A GRDA spokesman told the reporter that GRDA would investigate the feasibility of renaming the lake, in view of these reports. He had said that the utility had never before received any complaints about the lake name, nor about Mr. Hudson himself.

GRDA spokesman John Wiscaver says the agency investigated Hudson's background after being approached by the online publication The Frontier, which first reported the proposed name change. Wiscaver said it is "fairly clear" Hudson was involved with the Ku Klux Klan and the GRDA supports the bill.

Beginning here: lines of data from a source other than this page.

-- ==== Sys2Proof/Laws/Operands.lean ====
section
/-! SUPPORT. What the operand accesses and the frame of an executor command do, said once (40_regfile_flags.md R131, R132;
20_memory.md R69, R71). -/

namespace Sys2Proof.Machine

theorem State.width_eq (s : State) (g : Gate) : s.width g = Machine.width g s.env.regs := by cases g <;> rfl

/-! ## The malformed pairs -/

theorem eaMalformed_eq_false {w : Width} {low high : Addr} :
    eaMalformed w ⟨low, high⟩ = false ↔ AddressesOk w low high := by
  cases w <;> simp [eaMalformed, AddressesOk, addressSpace, and_assoc]

theorem eaMalformed_of_not_ok {w : Width} {low high : Addr} (h : ¬AddressesOk w low high) :
    eaMalformed w ⟨low, high⟩ = true := by
  rw [← eaMalformed_eq_false] at h
  simpa using h

/-- A static pair that is well formed (WellFormed.lean) is not malformed when it is executed at that width. -/
theorem eaMalformed_of_wellFormed {w : Width} {low high : Addr} (h : pairWellFormed w low high = true) :
    eaMalformed w ⟨low, high⟩ = false := by
  rw [eaMalformed_eq_false]
  cases w <;> simpa [pairWellFormed, inAddressSpace, AddressesOk, and_assoc] using h

/-! ## ReadOperand -/

/-- What `ReadOperand` returns. -/
def operandIn (m : Memory) (w : Width) (ea : EA) : Word :=
  match w with
  | .w8 => (memRead m ea.low.toNat).setWidth 16
  | .w16 => wordAt m ea.low ea.high

theorem State.operand_eq (s : State) (w : Width) (low high : Addr) :
    s.operand w low high = operandIn s.env.mem w ⟨low, high⟩ := by
  cases w <;> rfl

@[simp] theorem readOperand_fst (w : Width) (ea : EA) (e : Env) : (readOperand w ea e).1 = operandIn e.mem w ea := by
  cases w <;> rfl

@[simp] theorem readOperand_snd (w : Width) (ea : EA) (e : Env) :
    (readOperand w ea e).2 = e.log (readEvent w ea.low ea.high (operandIn e.mem w ea)) := by
  cases w
  · simp only [readOperand, busReadByte, readEvent, operandIn]
    congr 2
    apply BitVec.eq_of_getLsbD_eq
    intro i hi
    simp [hi]
    omega
  · rfl

/-- An 8-bit operand has a zero high byte (44_load_store.md R188). -/
theorem operandIn_w8_lt (m : Memory) (ea : EA) : (operandIn m .w8 ea).toNat < 256 := by
  have := (memRead m ea.low.toNat).isLt
  simp only [operandIn, BitVec.toNat_setWidth]
  omega

/-! ## WriteOperand -/

@[simp] theorem writeOperand_regs (w : Width) (ea : EA) (v : Word) (e : Env) : (writeOperand w ea v e).regs = e.regs := by
  cases w <;> rfl

@[simp] theorem writeOperand_trace (w : Width) (ea : EA) (v : Word) (e : Env) :
    (writeOperand w ea v e).trace = e.trace ++ [writeEvent w ea.low ea.high v] := by
  cases w <;> rfl

/-- The memory after `WriteOperand`. -/
theorem memRead_writeOperand {w : Width} {low high : Addr} {e : Env} (h : memWf e.mem) (ok : AddressesOk w low high)
    (v : Word) (k : Nat) :
    memRead (writeOperand w ⟨low, high⟩ v e).mem k =
      if k = low.toNat then v.extractLsb' 0 8
      else if w = .w16 ∧ k = high.toNat then v.extractLsb' 8 8 else memRead e.mem k := by
  cases w
  · simp [writeOperand, busWriteByte, memRead_memWrite _ _ _ _ h.1]
  · simp only [writeOperand, busWriteWord, Env.log_mem, true_and]
    exact memRead_storeWord h ok.1 ok.2.1 ok.2.2 .lowFirst v k

theorem memWf_writeOperand {w : Width} {low high : Addr} {e : Env} (h : memWf e.mem) (ok : AddressesOk w low high)
    (v : Word) : memWf (writeOperand w ⟨low, high⟩ v e).mem := by
  cases w
  · exact memWf_memWrite h ok _
  · exact memWf_storeWord h ok.1 ok.2.1 .lowFirst v

/-! ## The frame of an executor command -/

/-- A command whose pair is not malformed completes. -/
theorem runCommand_ok {g : Gate} {low high : Addr} {s : State} (op : EA → Env → Env)
    (ok : AddressesOk (s.width g) low high) :
    runCommand g ⟨low, high⟩ op s = .next { s with env := op ⟨low, high⟩ s.env, reply := none } := by
  rw [State.width_eq] at ok
  simp [runCommand, eaMalformed_eq_false.mpr ok]

/-- A command whose pair is malformed is refused. -/
theorem runCommand_malformed {g : Gate} {low high : Addr} {s : State} (op : EA → Env → Env)
    (bad : ¬AddressesOk (s.width g) low high) : runCommand g ⟨low, high⟩ op s = .refused .malformedAddress := by
  rw [State.width_eq] at bad
  simp [runCommand, eaMalformed_of_not_ok bad]

/-- Everything a command can do when it answers a next state. -/
theorem runCommand_next {g : Gate} {low high : Addr} {op : EA → Env → Env} {s t : State}
    (h : runCommand g ⟨low, high⟩ op s = .next t) :
    AddressesOk (s.width g) low high ∧ t = { s with env := op ⟨low, high⟩ s.env, reply := none } := by
  by_cases ok : AddressesOk (s.width g) low high
  · rw [runCommand_ok op ok] at h
    exact ⟨ok, by cases h; rfl⟩
  · rw [runCommand_malformed op ok] at h
    cases h

end Sys2Proof.Machine
end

The lake would become Lake Markham in honor of a Cherokee family that operated a ferry service on a portion of Grand River that is now part of the lake.

In 2019, the State of Oklahoma denied the request to have the name changed from Lake Hudson to Lake Markham.

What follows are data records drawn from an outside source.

-- ==== Sys2Proof/Laws/Executor.lean ====
section
/-! SUPPORT. What each executor operation does to the environment, and what every one of them leaves alone
(10_state.md R33; 20_memory.md R69). -/

namespace Sys2Proof.Machine

/-- The arm of exec for an executor command. -/
theorem exec_toInstr (op : ExecOp) (low high : Addr) (s : State) :
    exec (op.toInstr low high) s = runCommand (gateOf op) ⟨low, high⟩ (opEffect op) s := by
  cases op <;> rfl

/-- An executor command on a well-formed pair completes. -/
theorem exec_toInstr_ok {op : ExecOp} {low high : Addr} {s : State} (ok : AddressesOk (s.width (gateOf op)) low high) :
    exec (op.toInstr low high) s = .next { s with env := opEffect op ⟨low, high⟩ s.env, reply := none } := by
  rw [exec_toInstr, runCommand_ok _ ok]

/-! ## Operations that read their operand: memory and trace -/

theorem logicOp_mem (f : Word → Word → Word) (ea : EA) (e : Env) : (logicOp f ea e).mem = e.mem := by simp [logicOp]

theorem logicOp_trace (f : Word → Word → Word) (ea : EA) (e : Env) :
    (logicOp f ea e).trace =
      e.trace ++ [readEvent (width .m e.regs) ea.low ea.high (operandIn e.mem (width .m e.regs) ea)] := by
  simp [logicOp]

/-- The Register File after a logic operation (41_logic.md R140). -/
theorem logicOp_regs (f : Word → Word → Word) (ea : EA) (e : Env) :
    (logicOp f ea e).regs =
      setZN (atWidth (width .m e.regs) e.regs.a (f e.regs.a (operandIn e.mem (width .m e.regs) ea))) (width .m e.regs)
        (writeA (width .m e.regs) (f e.regs.a (operandIn e.mem (width .m e.regs) ea)) e.regs) := by
  simp [logicOp]

theorem arithOp_mem (pre : Width → Word → Word) (acc : Width → Bool → Nat → Nat → Nat → Accumulated) (ea : EA) (e : Env) :
    (arithOp pre acc ea e).mem = e.mem := by
  simp [arithOp]

theorem arithOp_trace (pre : Width → Word → Word) (acc : Width → Bool → Nat → Nat → Nat → Accumulated) (ea : EA)
    (e : Env) :
    (arithOp pre acc ea e).trace =
      e.trace ++ [readEvent (width .m e.regs) ea.low ea.high (operandIn e.mem (width .m e.regs) ea)] := by
  simp [arithOp]

/-- The Register File after ADC or SBC (42_arithmetic.md R150, R153). -/
theorem arithOp_regs (pre : Width → Word → Word) (acc : Width → Bool → Nat → Nat → Nat → Accumulated) (ea : EA)
    (e : Env) :
    (arithOp pre acc ea e).regs =
      finishArith (width .m e.regs) (e.regs.a &&& (width .m e.regs).mask).toNat
        (pre (width .m e.regs) (operandIn e.mem (width .m e.regs) ea)).toNat
        (acc (width .m e.regs) (getDecimalFlag e.regs) (e.regs.a &&& (width .m e.regs).mask).toNat
          (pre (width .m e.regs) (operandIn e.mem (width .m e.regs) ea)).toNat (getCarryFlag e.regs).toNat)
        e.regs := by
  simp [arithOp]

theorem compareOp_mem (g : Gate) (reg : RegFile → Word) (ea : EA) (e : Env) : (compareOp g reg ea e).mem = e.mem := by
  simp [compareOp]

theorem compareOp_trace (g : Gate) (reg : RegFile → Word) (ea : EA) (e : Env) :
    (compareOp g reg ea e).trace =
      e.trace ++ [readEvent (width g e.regs) ea.low ea.high (operandIn e.mem (width g e.regs) ea)] := by
  simp [compareOp]

/-- The Register File after a compare (43_compare_bit.md R170). -/
theorem compareOp_regs (g : Gate) (reg : RegFile → Word) (ea : EA) (e : Env) :
    (compareOp g reg ea e).regs =
      setZN (BitVec.ofNat 16 ((reg e.regs &&& (width g e.regs).mask).toNat +
          (~~~operandIn e.mem (width g e.regs) ea &&& (width g e.regs).mask).toNat + 1)) (width g e.regs)
        (setCarryFlag (decide ((reg e.regs &&& (width g e.regs).mask).toNat +
          (~~~operandIn e.mem (width g e.regs) ea &&& (width g e.regs).mask).toNat + 1 > (width g e.regs).mask.toNat))
          e.regs) := by
  simp only [compareOp, readOperand_fst, readOperand_snd, Env.mapRegs_regs, Env.log_regs]

theorem bitOp_mem (ea : EA) (e : Env) : (bitOp ea e).mem = e.mem := by simp [bitOp]

theorem bitOp_trace (ea : EA) (e : Env) :
    (bitOp ea e).trace =
      e.trace ++ [readEvent (width .m e.regs) ea.low ea.high (operandIn e.mem (width .m e.regs) ea)] := by
  simp [bitOp]

/-! ## What the parts of an operation leave alone -/

/-- A Register File change that keeps what no executor operation writes (10_state.md R33): D, SP, PC, PB, DBR, E and the
flags M, X, D, I. -/
def KeepsMachineRegs (r t : RegFile) : Prop :=
  t.d = r.d ∧ t.sp = r.sp ∧ t.pc = r.pc ∧ t.pb = r.pb ∧ t.dbr = r.dbr ∧ t.e = r.e ∧
    t.flag .m = r.flag .m ∧ t.flag .x = r.flag .x ∧ t.flag .d = r.flag .d ∧ t.flag .i = r.flag .i

theorem KeepsMachineRegs.refl (r : RegFile) : KeepsMachineRegs r r := by simp [KeepsMachineRegs]

theorem KeepsMachineRegs.trans {r t u : RegFile} (h : KeepsMachineRegs r t) (k : KeepsMachineRegs t u) :
    KeepsMachineRegs r u := by
  unfold KeepsMachineRegs at *
  simp_all

theorem keeps_setFlag {f : Flag} (b : Bool) (r : RegFile) (h : f = .n ∨ f = .v ∨ f = .z ∨ f = .c) :
    KeepsMachineRegs r (r.setFlag f b) := by
  rcases h with rfl | rfl | rfl | rfl <;> simp [KeepsMachineRegs, flag_setFlag]

theorem keeps_setZN (v : Word) (w : Width) (r : RegFile) : KeepsMachineRegs r (setZN v w r) := by
  simp [KeepsMachineRegs, flag_setZN]

theorem keeps_writeA (w : Width) (v : Word) (r : RegFile) : KeepsMachineRegs r (writeA w v r) := by
  simp [KeepsMachineRegs]

theorem keeps_finishArith (w : Width) (a v : Nat) (acc : Accumulated) (r : RegFile) :
    KeepsMachineRegs r (finishArith w a v acc r) :=
  (((keeps_setFlag _ r (by simp)).trans (keeps_setFlag _ _ (by simp))).trans (keeps_writeA _ _ _)).trans
    (keeps_setZN _ _ _)

theorem keeps_shiftFlags (w : Width) (out : Bool) (res : Word) (r : RegFile) :
    KeepsMachineRegs r (shiftFlags w out res r).2 :=
  (keeps_setFlag _ r (by simp)).trans (keeps_setZN _ _ _)

/-! ## The read-modify-write operations -/

/-- The data function of a read-modify-write operation. -/
def rmwFn : ExecOp → Option (Width → Word → RegFile → Word × RegFile)
  | .asl => some aslFn
  | .rol => some rolFn
  | .lsr => some lsrFn
  | .ror => some rorFn
  | .inc => some incFn
  | .dec => some decFn
  | .tsb => some tsbFn
  | .trb => some trbFn
  | .and | .eor | .ora | .adc | .sbc | .cmp | .cpx | .cpy | .bit => none
  | .lda | .ldx | .ldy | .sta | .stx | .sty | .stz => none

@[simp] theorem rmwOp_regs (f : Width → Word → RegFile → Word × RegFile) (ea : EA) (e : Env) :
    (rmwOp f ea e).regs = (f (width .m e.regs) (operandIn e.mem (width .m e.regs) ea) e.regs).2 := by
  simp [rmwOp, busIdle]

/-- The bus sequence: read, `Idle`, write (45_rmw.md R200). -/
theorem rmwOp_trace (f : Width → Word → RegFile → Word × RegFile) (ea : EA) (e : Env) :
    (rmwOp f ea e).trace =
      e.trace ++ [readEvent (width .m e.regs) ea.low ea.high (operandIn e.mem (width .m e.regs) ea), .idle false,
        writeEvent (width .m e.regs) ea.low ea.high
          (f (width .m e.regs) (operandIn e.mem (width .m e.regs) ea) e.regs).1] := by
  simp [rmwOp, busIdle, Config.idleArg]

/-- The memory after a read-modify-write operation: the result written to the pair. -/
theorem rmwOp_mem (f : Width → Word → RegFile → Word × RegFile) (ea : EA) (e : Env) :
    (rmwOp f ea e).mem =
      (writeOperand (width .m e.regs) ea (f (width .m e.regs) (operandIn e.mem (width .m e.regs) ea) e.regs).1 e).mem := by
  simp only [rmwOp, busIdle, readOperand_fst, readOperand_snd, Env.log_regs]
  cases width .m e.regs <;> rfl

theorem keeps_rmwFn {op : ExecOp} {f : Width → Word → RegFile → Word × RegFile} (h : rmwFn op = some f) (w : Width)
    (m : Word) (r : RegFile) : KeepsMachineRegs r (f w m r).2 := by
  cases op <;> simp only [rmwFn, Option.some.injEq, reduceCtorEq] at h <;> subst h
  · exact keeps_shiftFlags _ _ _ _
  · exact keeps_shiftFlags _ _ _ _
  · exact keeps_shiftFlags _ _ _ _
  · exact keeps_shiftFlags _ _ _ _
  · exact keeps_setZN _ _ _
  · exact keeps_setZN _ _ _
  · exact keeps_setFlag _ _ (by simp)
  · exact keeps_setFlag _ _ (by simp)

theorem opEffect_of_rmwFn {op : ExecOp} {f : Width → Word → RegFile → Word × RegFile} (h : rmwFn op = some f) :
    opEffect op = rmwOp f := by
  cases op <;> simp only [rmwFn, Option.some.injEq, reduceCtorEq] at h <;> subst h <;> rfl

/-! ## Every operation -/

/-- No executor operation writes D, SP, PC, PB, DBR, E or the flags M, X, D, I (10_state.md R33). -/
theorem opEffect_keeps (op : ExecOp) (ea : EA) (e : Env) : KeepsMachineRegs e.regs (opEffect op ea e).regs := by
  by_cases h : (rmwFn op).isSome
  · obtain ⟨f, hf⟩ := Option.isSome_iff_exists.mp h
    rw [opEffect_of_rmwFn hf, rmwOp_regs]
    exact keeps_rmwFn hf _ _ _
  · have load (v : Word) (w : Width) (r t : RegFile) (h : KeepsMachineRegs r t) : KeepsMachineRegs r (setZN v w t) :=
      h.trans (keeps_setZN _ _ _)
    cases op <;> simp only [rmwFn, Option.isSome_some, Option.isSome_none, not_true_eq_false] at h
    case and => exact load _ _ _ _ (by simpa using keeps_writeA _ _ _)
    case eor => exact load _ _ _ _ (by simpa using keeps_writeA _ _ _)
    case ora => exact load _ _ _ _ (by simpa using keeps_writeA _ _ _)
    case adc => simp only [opEffect, adcOp, arithOp_regs]; exact keeps_finishArith _ _ _ _ _
    case sbc => simp only [opEffect, sbcOp, arithOp_regs]; exact keeps_finishArith _ _ _ _ _
    case cmp => simp only [opEffect, cmpOp, compareOp_regs]; exact load _ _ _ _ (keeps_setFlag _ _ (by simp))
    case cpx => simp only [opEffect, cpxOp, compareOp_regs]; exact load _ _ _ _ (keeps_setFlag _ _ (by simp))
    case cpy => simp only [opEffect, cpyOp, compareOp_regs]; exact load _ _ _ _ (keeps_setFlag _ _ (by simp))
    case bit =>
      simp only [opEffect, bitOp, Env.mapRegs_regs, readOperand_snd, Env.log_regs]
      exact ((keeps_setFlag _ _ (by simp)).trans (keeps_setFlag _ _ (by simp))).trans (keeps_setFlag _ _ (by simp))
    case lda => exact load _ _ _ _ (by simpa using keeps_writeA _ _ _)
    case ldx => exact load _ _ _ _ (by simp [KeepsMachineRegs, RegFile.flag])
    case ldy => exact load _ _ _ _ (by simp [KeepsMachineRegs, RegFile.flag])
    case sta => simp [opEffect, staOp, storeOp, KeepsMachineRegs]
    case stx => simp [opEffect, stxOp, storeOp, KeepsMachineRegs]
    case sty => simp [opEffect, styOp, storeOp, KeepsMachineRegs]
    case stz => simp [opEffect, stzOp, storeOp, KeepsMachineRegs]

/-- What an operation stores, if it stores anything. -/
def storedValue (op : ExecOp) (m : Word) (r : RegFile) : Option Word :=
  match rmwFn op with
  | some f => some (f (width (gateOf op) r) m r).1
  | none =>
    match op with
    | .sta => some r.a
    | .stx => some r.x
    | .sty => some r.y
    | .stz => some 0
    | _ => none

/-- The memory after an operation: what it stores, at its pair, and nothing else. -/
theorem opEffect_mem (op : ExecOp) (ea : EA) (e : Env) :
    (opEffect op ea e).mem =
      match storedValue op (operandIn e.mem (width (gateOf op) e.regs) ea) e.regs with
      | some v => (writeOperand (width (gateOf op) e.regs) ea v e).mem
      | none => e.mem := by
  by_cases h : (rmwFn op).isSome
  · obtain ⟨f, hf⟩ := Option.isSome_iff_exists.mp h
    have hg : gateOf op = .m := by cases op <;> first | rfl | simp [rmwFn] at hf
    simp only [storedValue, hf, hg, opEffect_of_rmwFn hf, rmwOp_mem]
  · cases op <;> simp only [rmwFn, Option.isSome_some, Option.isSome_none, not_true_eq_false] at h <;>
      simp only [storedValue, rmwFn, opEffect]
    case and => exact logicOp_mem _ _ _
    case eor => exact logicOp_mem _ _ _
    case ora => exact logicOp_mem _ _ _
    case adc => exact arithOp_mem _ _ _ _
    case sbc => exact arithOp_mem _ _ _ _
    case cmp => exact compareOp_mem _ _ _ _
    case cpx => exact compareOp_mem _ _ _ _
    case cpy => exact compareOp_mem _ _ _ _
    case bit => exact bitOp_mem _ _
    case lda => simp [ldaOp]
    case ldx => simp [ldxOp]
    case ldy => simp [ldyOp]
    case sta => rfl
    case stx => rfl
    case sty => rfl
    case stz => rfl

/-- Every operation on a well-formed pair keeps memory in canonical form. -/
theorem memWf_opEffect (op : ExecOp) {low high : Addr} {e : Env} (h : memWf e.mem)
    (ok : AddressesOk (width (gateOf op) e.regs) low high) : memWf (opEffect op ⟨low, high⟩ e).mem := by
  rw [opEffect_mem]
  split
  · exact memWf_writeOperand h ok _
  · exact h

/-! ## The Stepper's actions -/

theorem ofGoodPair_ok (w : Width) (p : GoodPair) : AddressesOk w (ofGoodPair p).low (ofGoodPair p).high := by
  have hl : (ofGoodPair p).low.toNat = p.low.toNat := by
    simp only [ofGoodPair, BitVec.toNat_setWidth]; have := p.low.isLt; omega
  have hh : (ofGoodPair p).high.toNat = p.high.toNat := by
    simp only [ofGoodPair, BitVec.toNat_setWidth]; have := p.high.isLt; omega
  have hl' := p.low.isLt
  have hh' := p.high.isLt
  cases w
  · simp only [AddressesOk]; omega
  · refine ⟨by omega, by omega, fun hc => p.distinct (BitVec.eq_of_toNat_eq ?_)⟩
    rw [← hl, ← hh, hc]

theorem memWf_runAction {e : Env} (h : memWf e.mem) (act : StepperAction) : memWf (runAction e act).mem := by
  have bound (a : BitVec 24) : (a.setWidth 32).toNat < addressSpace := by
    have := a.isLt; simp only [BitVec.toNat_setWidth, addressSpace]; omega
  cases act with
  | command op ea => exact memWf_opEffect op (low := (ofGoodPair ea).low) (high := (ofGoodPair ea).high) h (ofGoodPair_ok _ ea)
  | setReg w => exact h
  | readByte a => exact h
  | readWord ea => exact h
  | writeByte a v => exact memWf_memWrite h (bound a) v
  | writeWord ea v => exact memWf_storeWord h (bound ea.low) (bound ea.high) .lowFirst v
  | idle arg => exact h

/-- A Stepper call keeps memory in canonical form. -/
theorem memWf_runActions {e : Env} (h : memWf e.mem) (acts : List StepperAction) : memWf (runActions acts e).mem := by
  induction acts generalizing e with
  | nil => exact h
  | cons act rest ih => exact ih (memWf_runAction h act)

end Sys2Proof.Machine
end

==Robert S. Kerr Dam structure==

The Robert S. Kerr Dam structure is a concrete gravity and earth filled embankment with a concrete ogee weir spillway. The length is 4494 ft, including the powerhouse, and the height is about 90 ft above the stream bed. The spillway has seventeen gates, each 40 by 37 ft, operated by two traveling gate hoists. Its capacity is 609000 cuft per second.

==Lake description==
The lake has a surface area of 12000 acre, a shoreline of 200 mi, and a "normal" level (being the top of its conservation pool) of 619 ft above sea level. The normal storage capacity is 200300 acre.ft. The top of the flood control pool is at 636 ft above sea level. Kerr dam has a crest elevation of 645 ft above sea level.

==Power generation==
The powerhouse has four hydroelectric turbines, providing a total capacity of 114,000 kW. GRDA states that an average year can provide 211 million kWh.

Lake Hudson also is the water source for the nearby Salina Pumped Storage Project.

==Snowdale State Park==
Snowdale State Park is located on Lake Hudson in Eastern Oklahoma. A variety of water sports are permitted. Other recreational activities are camping, hiking, swimming and volleyball. It is popular for bass, catfish, perch and crappie fishing. Facilities include a lighted boat ramp, swimming beach, playground, volleyball court, picnic tables, a group picnic shelter and a comfort station with showers. The park offers 17 RV sites with water and electric hookups and 20 tent sites. The campgrounds and restrooms are closed for the winter.

The park is about 1 mi west of Salina on SH 20. It is 15 acre in area and was built in 1959.

Snowdale became the Snowdale Area at Grand Lake State Park. The Oklahoma Department of Tourism and Recreation chose not to renew its lease on the property from the Grand River Dam Authority in 2019, shutting down the park.